A professional had been called in to dispose of the nest, and the owner notified me she had checked several times, and there was no sign of the threatening flying menaces.  As I unloaded the mower from the truck the thought passed through that I was returning to the scene of the crime.  While no crime had been committed, I was returning to a scene, one which evoked unpleasant memories and brought with it accompanying fear.

Even today, another two weeks later, I found myself checking out of the corner of my eye as I mowed past the place where the nest had been located.  I've seen several wasps flying around the past few days. The cooler weather seems to have dampened their nasty dispositions some, so they aren't as threatening.   And yet the memory of digging into a wasps' nest in the ground two years ago with my garden tool and the ensuing attack lingers.  I still have not tackled those blackberries up on the bank.

I found myself thinking about how experiences from our past, some of them from decades ago, have a way of sneaking into the present, influencing not only the way we think, but how we live, often holding us mentally and emotionally hostage.

The mind is a tricky beast.  In fact, I'd put it right up there on an equivalency with the tongue when it comes to the degree of difficulty in exercising control over.  An enormous amount of money is spent on seminars, books, and videos in an attempt to better regulate thoughts and subsequent reactions and responses to those thoughts.  Oh, that it were that easy to simply train one's mind.

Experiences from our past which have caused pain, sadness, turmoil, or grief have the potential of being springboards, situations which rear their ugly heads to appear, once again, in our daily lives. Even though the likelihood of the same thing being repeated is improbable, the memory and thought is often enough to taint the present.  It's as though we return to the scene each and every time a similar situation occurs.  Getting back on a horse after being bucked off or on a bicycle after falling off carries with it the idea of not allowing a single incident to define one's future.  Sometimes that is possible; other times it isn't.

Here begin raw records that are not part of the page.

-- ==== Sys2Proof/Machine/PairOps.lean ====
section
/-! DEFINITION. State copy of the pair on its sending side: lines, copies, copy points (R408, R411 to R413).
Readings and choices: DEDUCED log 40. -/

namespace Sys2Proof.Machine

/-- Key of the first byte of a line of a quay: region 0 image SRAM, 1 to 4 data SRAM of core 0 to 3 (R408). -/
def lineKey (q line : Nat) : Nat :=
  let o := line % 2 ^ 60
  if line / 2 ^ 60 = 0 then imageKey q o else dataKey (4 * q + (line / 2 ^ 60 - 1) % 4) o

/-- Every line of a quay's image SRAM and of its cores' data SRAMs. -/
def allLines : List Nat :=
  (List.range 16384).map (64 * ·) ++
    (List.range 4).flatMap fun c => (List.range 1024).map fun i => (c + 1) * 2 ^ 60 + 64 * i

/-- A line record of 72 octets (R408). -/
def lineRecord (r : Nat × List Byte) : List Byte := beBytes 8 r.1 ++ r.2

/-- Cut a list in pieces of at most `n`. -/
def pieces {α : Type} (n : Nat) : Nat → List α → List (List α)
  | 0, _ => []
  | f + 1, l => if l.isEmpty then [] else l.take n :: pieces n f (l.drop n)

/-- The octets of a copy (R412). -/
def copyOctets (lines : Nat) : Nat := 72 * lines + 20 * ceilDiv lines 56 + 36

/-- Octets of the link in a fabric cycle: 2.4 × 10⁹ a second (R407). -/
def linkRate : Nat := 6

/-- Messages with the fabric cycles in which the link has sent them, from a cycle on; a message takes 20 octets beside its
payload (R408). -/
def timed (start : Nat) (l : List (Nat × List Byte)) : List (Nat × Nat × List Byte) :=
  (l.foldl (fun (x : Nat × List (Nat × Nat × List Byte)) m =>
    let o := x.1 + 20 + m.2.length
    (o, x.2 ++ [(start + ceilDiv o linkRate, m.1, m.2)])) (0, [])).2

/-- A copy begins on the link, after what the link holds: its messages, COPY_END, and what the registers of the stream show
(R408, R411, R412). A stream 0 to 6 above COPY_MAX_KB goes as a chain. `lines`, `full` and `sweep` are what the copy gives back
where it stays incomplete. -/
def State.sendCopy (s : State) (i : Nat) (recs : List (Nat × List Byte)) (gen digest : Nat) (lines : List Nat)
    (full : Bool) (sweep : Nat) : State :=
  let d := dStream i
  let s := s.inc PAIR_STREAM_SEQ_SEQ d
  let last := beBytes 4 recs.length ++ beBytes 4 gen ++ beBytes 4 digest ++ beBytes 4 (crc32 (recs.flatMap lineRecord))
  let msgs := ((pieces 56 (recs.length + 1) recs).map fun l => (1, l.flatMap lineRecord)) ++ [(2, last)]
  let size := copyOctets recs.length
  let chain := decide (i ≤ 6 ∧ s.g PAIR_COPY_CFG_COPY_MAX_KB * 1024 < size)
  let start := max s.fab s.pair.linkFree
  let s := (s.p PAIR_STREAM_LAST_OCTETS d size).p PAIR_STREAM_STATUS_CHAIN d (bit chain)
  let s := if chain then s.incSat PAIR_STREAM_COUNT_CHAINS d else s
  let s := s.setStream i { s.stream i with
    sending := some ⟨s.g PAIR_STREAM_SEQ_SEQ d, timed start msgs, lines, full, sweep, chain⟩ }
  { s with pair := { s.pair with linkFree := start + ceilDiv size linkRate } }

/-- The copy being sent on a stream stays incomplete (R413): its lines are dirty still, and the Beacon's sweep stands where it
stood. -/
def State.cutCopy (s : State) (i : Nat) : State :=
  let x := s.stream i
  match x.sending with
  | none => s
  | some c =>
    let s := s.p PAIR_STREAM_STATUS_CHAIN (dStream i) 0
    let old := c.lines.filter fun l => !x.dirty.contains l
    let s := if i = 7 then
        { (s.setStream i { x with sending := none }) with
          bcn := { s.bcn with changed := c.lines ++ s.bcn.changed.filter fun n => !c.lines.contains n } }
      else s.setStream i { x with sending := none, dirty := old ++ x.dirty, full := x.full || c.full }
    let busy := s.pair.linkFree
    let ends := c.msgs.any fun m => m.1 == busy
    { s with pair := { s.pair with linkFree := if ends then s.fab else busy, sweep := if i = 7 then c.sweep else s.pair.sweep } }

/-- Every copy being sent stays incomplete. -/
def State.cutCopies (s : State) : State := (List.range 8).foldl (fun s i => s.cutCopy i) s

/-- The messages of a stream's copy whose last octet has left. With COPY_END the copy has been sent. -/
def State.sendDue (s : State) (i : Nat) : State :=
  match (s.stream i).sending with
  | none => s
  | some c =>
    let gone := c.msgs.filter fun m => m.1 ≤ s.fab
    let rest := c.msgs.filter fun m => s.fab < m.1
    if gone.isEmpty then s
    else
      let s := gone.foldl (fun s m => s.mooringEmit m.2.1 i c.seq 0 m.2.2) s
      if rest.isEmpty then (s.setStream i { s.stream i with sending := none }).p PAIR_STREAM_STATUS_CHAIN (dStream i) 0
      else s.setStream i { s.stream i with sending := some { c with msgs := rest } }

/-- What the link sends of the copies in a fabric cycle. -/
def State.copyTick (s : State) : State := (s.pair.streams.map (·.1)).foldl (fun s i => s.sendDue i) s

/-- Whether copies of the pair leave this device: it is in RUN, or in the final copies of a swap, with PAIR enabled and
the link up (R411, R421). -/
def State.copying (s : State) : Bool :=
  s.on PAIR_CTRL_ENABLE && s.mode == RUN && s.on PAIR_STATUS_LINK && s.on PAIR_STATUS_OWN

/-- The lines of a quay's stream that are dirty. -/
def StreamSt.lines (x : StreamSt) : List Nat := if x.full then allLines else x.dirty

/-- Whether a stream makes a copy at a copy point: not while a chain of it is being sent, and not once a swap's final copies
have been made (R412, R421). -/
def State.copyNow (s : State) (i : Nat) : Bool :=
  s.copying && !s.pair.finals && (s.stream i).sending.all (fun c => !c.chain)

/-- The copy point of quay `q` (R411, R413): a copy still being sent stays incomplete; every dirty line, the generation, the
program's digest. -/
def State.copyPoint (s : State) (q : Nat) : State :=
  if s.copyNow q then
    let s := s.cutCopy q
    let x := s.stream q
    let recs := x.lines.map fun l => (l, s.rbs (lineKey q l) 64)
    (s.setStream q { x with dirty := [], full := false }).sendCopy q recs (s.g BRN_QUAY_GEN_GEN (dQuay q))
      ((s.quay q).xchg.presentDigest % 2 ^ 32) x.dirty x.full 0
  else s

end Sys2Proof.Machine
end

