-- ==== Sys2Proof/Machine/LockRows.lean ====
section
/-! DEFINITION. Lock: requests, grants, parking, quotas and the hold limit (R393 to R400).
Readings and choices: DEDUCED log 39. -/

namespace Sys2Proof.Machine

def dLock (l : Nat) : Nat := 0x1000 * l
def dReq (l r : Nat) : Nat := 0x1000 * l + 4 * r

/-- The requester slot of a master (R394). -/
def slotOfMaster (m : Nat) : Option Nat :=
  if m < 24 then some (m / 4)
  else if m = 27 then some 6 else if m = 28 then some 7 else if m = 29 then some 8 else if m = 30 then some 9
  else if m = 40 then some 10 else if m = 31 then some 11
  else if 36 ≤ m ∧ m ≤ 38 then some (m - 24) else if m = 34 ∨ m = 35 then some (m - 19)
  else if m = 24 ∨ m = 25 then some 17 else if m = 32 ∨ m = 33 then some 18
  else if m = 39 then some 19 else if m = 41 then some 20 else none

/-- Whether a master requests a Lock (R394). -/
def requests (m l : Nat) : Bool :=
  match slotOfMaster m with
  | none => false
  | some r =>
    if r < 6 ∨ r = 17 then l ≤ 19
    else if r = 6 ∨ (9 ≤ r ∧ r ≤ 11) then l ≤ 15
    else if r = 7 ∨ (12 ≤ r ∧ r ≤ 16) then l ≤ 17
    else if r = 8 then l = 16 ∨ l = 17 ∨ l = 19
    else if r = 18 then (m = 32 ∧ l = 16) ∨ (m = 33 ∧ l = 17)
    else if r = 19 then l ≤ 17 ∨ l = 20
    else l = 20

/-- The slots that request a Lock (R394, R400). -/
def slotsOf (l : Nat) : List Nat :=
  (List.range 21).filter fun r => (List.range 42).any fun m => slotOfMaster m == some r && requests m l

/-- A slot's QUOTA and HOLD on a Lock; slot 19 takes PAIR's (R397). -/
def State.lockQuota (s : State) (l r : Nat) : Nat :=
  if r = 19 then s.g PAIR_COPY_LOCK_QUOTA else s.g LCK_REQ_QUOTA (dReq l r)
def State.lockHold (s : State) (l r : Nat) : Nat :=
  if r = 19 then s.g PAIR_COPY_LOCK_HOLD else s.g LCK_REQ_HOLD (dReq l r)

/-- Whether a slot is masked by its quota (R397). -/
def State.lockMasked (s : State) (l r : Nat) : Bool :=
  let q := s.lockQuota l r
  q ≠ 0 &&
    q ≤ ((s.lock l).grants.filter fun g => g.1 == r && s.fab < g.2 + s.g LCK_CFG_WINDOW (dLock l)).length

/-- The slot of a waiting request. -/
def waitSlot (x : Nat × Nat) : Nat := (slotOfMaster x.1).getD 31

/-- How far a slot lies above the last slot granted at its priority, wrapping (R395). -/
def State.roundDist (s : State) (l r : Nat) : Nat :=
  match AMap.find (s.lock l).last (s.g LCK_REQ_PRIO (dReq l r)) with
  | some k => (r + 31 - k) % 32
  | none => r

/-- Whether request `x` goes before request `y`: the state copy, then PRIO, then round-robin (R395). -/
def State.lockBefore (s : State) (l : Nat) (x y : Nat × Nat) : Bool :=
  let a := waitSlot x
  let b := waitSlot y
  let pa := s.g LCK_REQ_PRIO (dReq l a)
  let pb := s.g LCK_REQ_PRIO (dReq l b)
  if a = 19 then b ≠ 19 else if b = 19 then false
  else if pa ≠ pb then pb < pa else s.roundDist l a < s.roundDist l b

/-- The winner among the requests present (R395 to R397). -/
def State.lockWinner (s : State) (l : Nat) : Option (Nat × Nat) :=
  ((s.lock l).waiting.filter fun x => !s.lockMasked l (waitSlot x)).foldl (fun best x =>
    match best with
    | none => some x
    | some b => if s.lockBefore l x b then some x else best) none

/-- Grant a request: the holder, its wait, the round-robin place and the quota's count. -/
def State.lockGrant (s : State) (l : Nat) (x : Nat × Nat) : State :=
  let k := s.lock l
  let r := waitSlot x
  let prio := s.g LCK_REQ_PRIO (dReq l r)
  let wait := min (s.fab - x.2) 0xFFFF
  let s := ((s.p LCK_STATUS_BUSY (dLock l) 1).p LCK_STATUS_PARKED (dLock l) 0).p LCK_STATUS_HOLDER (dLock l) r
  let s := if s.g LCK_REQ_WAIT_MAX (dReq l r) < wait then s.p LCK_REQ_WAIT_MAX (dReq l r) wait else s
  s.setLock l { k with waiting := k.waiting.erase x, master := x.1, grantAt := s.fab,
                       last := if r = 19 then k.last else AMap.ins k.last prio r,
                       grants := k.grants ++ [(r, s.fab)] }

/-- Decide a free Lock (R395, R396): a winner is granted; a parked grant that only its holder asks for is renewed
without arbitration, and another's request ends the park also where its quota masks it. -/
def State.lockDecide (s : State) (l : Nat) : State :=
  if s.on LCK_STATUS_BUSY (dLock l) then s
  else
    let parked := s.on LCK_STATUS_PARKED (dLock l)
    let h := s.g LCK_STATUS_HOLDER (dLock l)
    match parked && (s.lock l).waiting.all (fun x => waitSlot x == h), (s.lock l).waiting with
    | true, x :: _ => s.lockGrant l x
    | _, _ => match s.lockWinner l with
      | some x => s.lockGrant l x
      | none => if parked && (s.lock l).waiting != [] then (s.p LCK_STATUS_PARKED (dLock l) 0).p LCK_STATUS_HOLDER (dLock l) 0
        else s

/-- LOCK_GRANT (R395): the named masters request in this cycle; a free Lock decides in it. -/
def execLockGrant (l : Fin 21) (masters : List (Fin 42)) (s : State) : Out' :=
  let new := (masters.map (·.val)).filter fun m => requests m l
  let k := s.lock l
  .next ((s.setLock l { k with waiting := k.waiting ++ new.map fun m => (m, s.fab) }).lockDecide l)

/-- The holder releases: the next grant is decided in this cycle; in PARK mode with no other request the grant stays
parked (R395, R396). -/
def State.lockRelease (s : State) (l : Nat) : State :=
  let s := s.p LCK_STATUS_BUSY (dLock l) 0
  let s := s.lockDecide l
  if s.on LCK_STATUS_BUSY (dLock l) then s
  else if s.on LCK_CFG_MODE (dLock l) ∧ (s.lock l).waiting = [] then s.p LCK_STATUS_PARKED (dLock l) 1
  else s.p LCK_STATUS_HOLDER (dLock l) 0

/-- LOCK_TRANSFER_END (R395). A Lock that nobody holds stays as it is. -/
def execLockTransferEnd (l : Fin 21) (s : State) : Out' :=
  .next (if s.on LCK_STATUS_BUSY (dLock l) then s.lockRelease l else s)

/-- What a cut-off does to a core's access (R127, R128, R398): a load raises DBUS at the fault; a posted store's error
response is taken at the next boundary. -/
def State.cutAccess (s : State) (a : Access) : State :=
  if a.master < 24 then
    if a.kind = 2 then
      let k := s.core a.master
      s.setCore a.master { k with postErr := k.postErr ++ [BitVec.ofNat 40 a.addr] }
    else if s.executes a.master then s.fail a.master ⟨xDBUS, some (BitVec.ofNat 40 a.addr)⟩ else s
  else s

/-- HOLD_CUTOFF (R398): a holder whose hold has reached HOLD is cut off. `addr` and `write` are the transfer's, which the
first-error capture records. -/
def execHoldCutoff (l : Fin 21) (addr : Addr) (write : Bool) (s : State) : Out' :=
  let r := s.g LCK_STATUS_HOLDER (dLock l)
  let k := s.lock l
  .next (if s.on LCK_STATUS_BUSY (dLock l) ∧ k.grantAt + s.lockHold l r ≤ s.fab then
    let acc : Access := ⟨addr.toNat, k.master, if write then 2 else 1⟩
    let s := (s.hw LCK_CUT_CUT (dLock l) (2 ^ r)).raise .lck LCK_HOLD_CUTOFF (some acc) l
    (s.cutAccess acc).lockRelease l
  else s)

/-- QUOTA_UNMASK (R397): grants that lie WINDOW cycles back count no more, and a free Lock decides again. -/
def execQuotaUnmask (l : Fin 21) (s : State) : Out' :=
  let k := s.lock l
  let w := s.g LCK_CFG_WINDOW (dLock l)
  .next ((s.setLock l { k with grants := k.grants.filter fun g => s.fab < g.2 + w }).lockDecide l)

end Sys2Proof.Machine
end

A dental experience when I was in my 20's, when a cavity was filled without the tooth being deadened; three very serious bicycle accidents involving my children; a scenic drive on a logging road which nearly ended horrifically; my family swimming in a river, watching as panic took over and realizing later they could have all drowned right before my eyes--these are just a few of the springboards in my life.  I know you have your own; anyone who has lived life does. 

So how does a person live life in the present, not allowing the past to color it, without being affected or influenced?  How does one deal with the mental recurrence of a difficult time, a return to the scene, as it were?   Personally, I haven't stopped going to the dentist or forbidden my grandchildren to ride bicycles or swim, though I don't take any sight-seeing tours through the mountains on logging roads. As I see it there are two options: When my mind is flooded with a tsunami wave of memory and the fear that comes along with it, I can either try dealing with it on my own, or I can concede my inability to do anything and seek help from my Creator. 

I have an abundance of experiences to draw from in my life which make me an advocate of the latter.  There are more than a few situations in my life already lived which have the potential to ground me, bring me to a screeching halt, but for the work of the One who made me.  It all starts in the mind, you know.  There are many things from my past which do not touch me, don't affect me or my life, because of God--His hand, His touch--in my inner psyche. 

We, He and I, aren't all the way through the wasp thing yet.  I will say, though, that I made it through this season with nothing more than a swollen foot and a bite on the neck.  I am, however, considering skipping next August and September when the wasps go on their rant.  Thank God He walks me through this stuff.